Figure 3. Phosphorylation of ribosomal protein S6 at Ser235 by DAPK does not affect downstream phosphorylation at Ser240/Ser244 by p70 S6 Kinase

Small ribosomal subunits from rat liver were treated with alkaline phosphatase and incubated with either DAPK, or p70 S6K, or DAPK and p70 S6K. The total amount of ribosomal protein S6, and the amount of its phosphorylated forms at Ser235 and Ser240/Ser244 was identified by Western blotting. DAPK-treated 40S subunits displayed phosphorylation at Ser235; p70 S6K-treated 40S subunits showed phosphorylation at Ser240/Ser244; and 40S subunits that had been phosphorylated by DAPK and p70 S6K showed elevated levels of phosphorylation at Ser235 as well as at Ser240/Ser244. Results are representative of 2 independent experiments.

Figure 4. DAPK inhibits translational activity

(A) The effect of DAPK on translation in vitro was determined using rabbit reticulocyte lysate. DAPK was incubated with rabbit reticulocyte lysate prior to the addition of human liver mRNA and the effect of the kinase activity on translation was quantified by measuring [³⁵S]-Methionine incorporation into newly synthesized peptides. Data is expressed as a percentage of the maximum translation activity and is the mean ± SEM of 5 replicates from 2 independent experiments. P < 0.05 (*). (B) DAPK phosphorylates ribosomal protein S6 at Ser235 within the rabbit reticulocyte lysate. Samples of the reticulocyte lysate incubated in the presence or absence of DAPK were subjected to Western analysis. Equal amounts of reticulocyte lysate were present in each sample. Data shown are representative of two independent experiments. (C) The effect of ceramide, a stimulator of DAPK, on protein synthesis and ribosomal protein S6 phosphorylation were determined in SH-SY5Y neuroblastoma cell cultures. Incorporation of [³⁵S]-Methionine after 1 h treatment of cells with ceramide was quantified. Data is the mean ± SEM and is representative of 2 independent experiments. P = 0.001 (*). (D) Phosphorylation of ribosomal protein S6 at Ser235 in response to 1 h treatment with ceramide was determined by Western blotting. Equal protein in each lane was verified by blotting for ribosomal protein S6.

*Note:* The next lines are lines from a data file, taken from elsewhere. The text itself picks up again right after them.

@[simp] theorem sampleLatency_frame (n : Nat) :
    (sampleLatency n s).pending = s.pending ∧ (sampleLatency n s).powered = s.powered ∧
    (sampleLatency n s).free = s.free ∧ (sampleLatency n s).settings = s.settings ∧
    (sampleLatency n s).portA = s.portA ∧ (sampleLatency n s).portB = s.portB ∧
    (sampleLatency n s).ownSeq = s.ownSeq ∧ (sampleLatency n s).table = s.table ∧
    (sampleLatency n s).zones = s.zones ∧ (sampleLatency n s).burner = s.burner ∧
    (sampleLatency n s).recovery = s.recovery ∧ (sampleLatency n s).tank = s.tank ∧
    (sampleLatency n s).accounts = s.accounts ∧ (sampleLatency n s).sampler.counters = s.sampler.counters ∧
    (sampleLatency n s).monitor = s.monitor ∧ (sampleLatency n s).alarms = s.alarms ∧
    (sampleLatency n s).mgmt = s.mgmt ∧ (sampleLatency n s).time = s.time ∧ (sampleLatency n s).store = s.store := by
  simp only [sampleLatency]; (repeat' split) <;> simp

@[simp] theorem sampleStart_frame (p : Bool) :
    (sampleStart p s).pending = s.pending ∧ (sampleStart p s).powered = s.powered ∧
    (sampleStart p s).free = s.free ∧ (sampleStart p s).settings = s.settings ∧ (sampleStart p s).portA = s.portA ∧
    (sampleStart p s).portB = s.portB ∧ (sampleStart p s).ownSeq = s.ownSeq ∧ (sampleStart p s).table = s.table ∧
    (sampleStart p s).zones = s.zones ∧ (sampleStart p s).burner = s.burner ∧
    (sampleStart p s).recovery = s.recovery ∧ (sampleStart p s).tank = s.tank ∧
    (sampleStart p s).accounts = s.accounts ∧ (sampleStart p s).monitor = s.monitor ∧
    (sampleStart p s).alarms = s.alarms ∧ (sampleStart p s).mgmt = s.mgmt ∧ (sampleStart p s).time = s.time ∧
    (sampleStart p s).store = s.store := by
  simp only [sampleStart]; (repeat' split) <;> simp

@[simp] theorem sampleEnd_frame (c : EndCause) :
    (sampleEnd c s).pending = s.pending ∧ (sampleEnd c s).powered = s.powered ∧ (sampleEnd c s).free = s.free ∧
    (sampleEnd c s).settings = s.settings ∧ (sampleEnd c s).portA.queue = s.portA.queue ∧
    (sampleEnd c s).portA.counts = s.portA.counts ∧ (sampleEnd c s).portA.reply = s.portA.reply ∧
    (sampleEnd c s).portA.alarm = s.portA.alarm ∧ (sampleEnd c s).portA.occupancy = s.portA.occupancy ∧
    (sampleEnd c s).portB.queue = s.portB.queue ∧ (sampleEnd c s).portB.counts = s.portB.counts ∧
    (sampleEnd c s).portB.reply = s.portB.reply ∧ (sampleEnd c s).portB.alarm = s.portB.alarm ∧
    (sampleEnd c s).portB.occupancy = s.portB.occupancy ∧ (sampleEnd c s).table.entries = s.table.entries ∧
    (sampleEnd c s).table.inFlight = s.table.inFlight ∧ (sampleEnd c s).table.forced = s.table.forced ∧
    (sampleEnd c s).table.pointer = s.table.pointer ∧ (sampleEnd c s).table.moves = s.table.moves ∧
    (sampleEnd c s).table.conflicts = s.table.conflicts ∧ (sampleEnd c s).table.ownHeard = s.table.ownHeard ∧
    (sampleEnd c s).zones = s.zones ∧ (sampleEnd c s).burner = s.burner ∧ (sampleEnd c s).recovery = s.recovery ∧
    (sampleEnd c s).tank = s.tank ∧ (sampleEnd c s).accounts = s.accounts ∧
    (sampleEnd c s).sampler.counters = s.sampler.counters ∧ (sampleEnd c s).monitor = s.monitor ∧
    (sampleEnd c s).alarms.waiting = s.alarms.waiting ∧ (sampleEnd c s).alarms.sendTimes = s.alarms.sendTimes ∧
    (sampleEnd c s).mgmt = s.mgmt ∧ (sampleEnd c s).time = s.time ∧ (sampleEnd c s).store = s.store := by
  simp only [sampleEnd]; (repeat' split) <;> simp

end Sys2Proof.Machine
end

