-- ==== Sys2Proof/Laws/FramesBurner.lean ====
section
/-! SUPPORT. What each shared operation of the burner sequencer leaves as it stands: everything but
what the lemma does not name. -/

namespace Sys2Proof.Machine

variable (s : State)

/-- Stopping the sequencer's timers leaves the state, the demand, RUN and the start-time list. -/
@[simp] theorem stopBurnerTimers_frame (b : Burner) :
    (stopBurnerTimers b).state = b.state ∧ (stopBurnerTimers b).demand = b.demand ∧
    (stopBurnerTimers b).run = b.run ∧ (stopBurnerTimers b).startTimes = b.startTimes := ⟨rfl, rfl, rfl, rfl⟩

@[simp] theorem endStart_frame (c : EndCause) :
    (endStart c s).pending = s.pending ∧ (endStart c s).powered = s.powered ∧ (endStart c s).free = s.free ∧
    (endStart c s).settings = s.settings ∧ (endStart c s).portA.queue = s.portA.queue ∧
    (endStart c s).portA.counts = s.portA.counts ∧ (endStart c s).portA.reply = s.portA.reply ∧
    (endStart c s).portA.alarm = s.portA.alarm ∧ (endStart c s).portA.occupancy = s.portA.occupancy ∧
    (endStart c s).portB.queue = s.portB.queue ∧ (endStart c s).portB.counts = s.portB.counts ∧
    (endStart c s).portB.reply = s.portB.reply ∧ (endStart c s).portB.alarm = s.portB.alarm ∧
    (endStart c s).portB.occupancy = s.portB.occupancy ∧ (endStart c s).table.entries = s.table.entries ∧
    (endStart c s).table.inFlight = s.table.inFlight ∧ (endStart c s).table.forced = s.table.forced ∧
    (endStart c s).table.pointer = s.table.pointer ∧ (endStart c s).table.moves = s.table.moves ∧
    (endStart c s).table.conflicts = s.table.conflicts ∧ (endStart c s).table.ownHeard = s.table.ownHeard ∧
    (endStart c s).zones = s.zones ∧ (endStart c s).burner.state = s.burner.state ∧
    (endStart c s).burner.demand = s.burner.demand ∧ (endStart c s).burner.run = s.burner.run ∧
    (endStart c s).burner.startTimes = s.burner.startTimes ∧ (endStart c s).recovery = s.recovery ∧
    (endStart c s).tank = s.tank ∧ (endStart c s).accounts = s.accounts ∧
    (endStart c s).sampler.counters = s.sampler.counters ∧ (endStart c s).monitor = s.monitor ∧
    (endStart c s).alarms.waiting = s.alarms.waiting ∧ (endStart c s).alarms.sendTimes = s.alarms.sendTimes ∧
    (endStart c s).mgmt = s.mgmt ∧ (endStart c s).time = s.time ∧ (endStart c s).store = s.store := by
  simp only [endStart]; (repeat' split) <;> simp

Figure 5. Phosphorylation of S6 by DAPK is directly involved in the inhibition of translation

(A) Schematic representation of the fractionation protocol followed to dissect the inhibitory effect of DAPK on protein synthesis (for details, see Materials and Methods). (B) Phosphorylation of ribosomal protein S6 at Ser235 following treatment of salt-washed ribosomes with DAPK was determined by Western blotting. Equal protein in each lane was verified by blotting for ribosomal protein S6. (C) Translational activities of rabbit reticulocyte reconstituted systems. Supernatant at 100,000xg (S100) and ribosomal salt wash (RSW) fractions were supplemented before the translation reaction with ribosomes treated with either no kinase (control) or DAPK. Data shown are representative of three independent experiments.